Dataset records
╔══

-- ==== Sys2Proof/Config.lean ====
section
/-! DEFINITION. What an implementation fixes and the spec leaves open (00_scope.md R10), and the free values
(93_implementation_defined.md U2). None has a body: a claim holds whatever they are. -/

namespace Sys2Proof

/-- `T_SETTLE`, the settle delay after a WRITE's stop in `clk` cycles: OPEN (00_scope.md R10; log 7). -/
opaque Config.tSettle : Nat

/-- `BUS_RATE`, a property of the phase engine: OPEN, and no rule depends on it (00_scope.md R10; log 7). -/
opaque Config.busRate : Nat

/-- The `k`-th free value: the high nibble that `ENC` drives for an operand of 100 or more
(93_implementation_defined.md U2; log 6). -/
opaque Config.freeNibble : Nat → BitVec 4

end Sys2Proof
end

╚══

### PROBLEM DESCRIPTION
Transcribe only what runs from the line with "namespace Sys2Proof" to the last line above, keeping every line exactly as written.

### EXERCISE RESPONSE
namespace Sys2Proof

/-- `T_SETTLE`, the settle delay after a WRITE's stop in `clk` cycles: OPEN (00_scope.md R10; log 7). -/
opaque Config.tSettle : Nat

/-- `BUS_RATE`, a property of the phase engine: OPEN, and no rule depends on it (00_scope.md R10; log 7). -/
opaque Config.busRate : Nat

/-- The `k`-th free value: the high nibble that `ENC` drives for an operand of 100 or more
(93_implementation_defined.md U2; log 6). -/
opaque Config.freeNibble : Nat → BitVec 4

end Sys2Proof
end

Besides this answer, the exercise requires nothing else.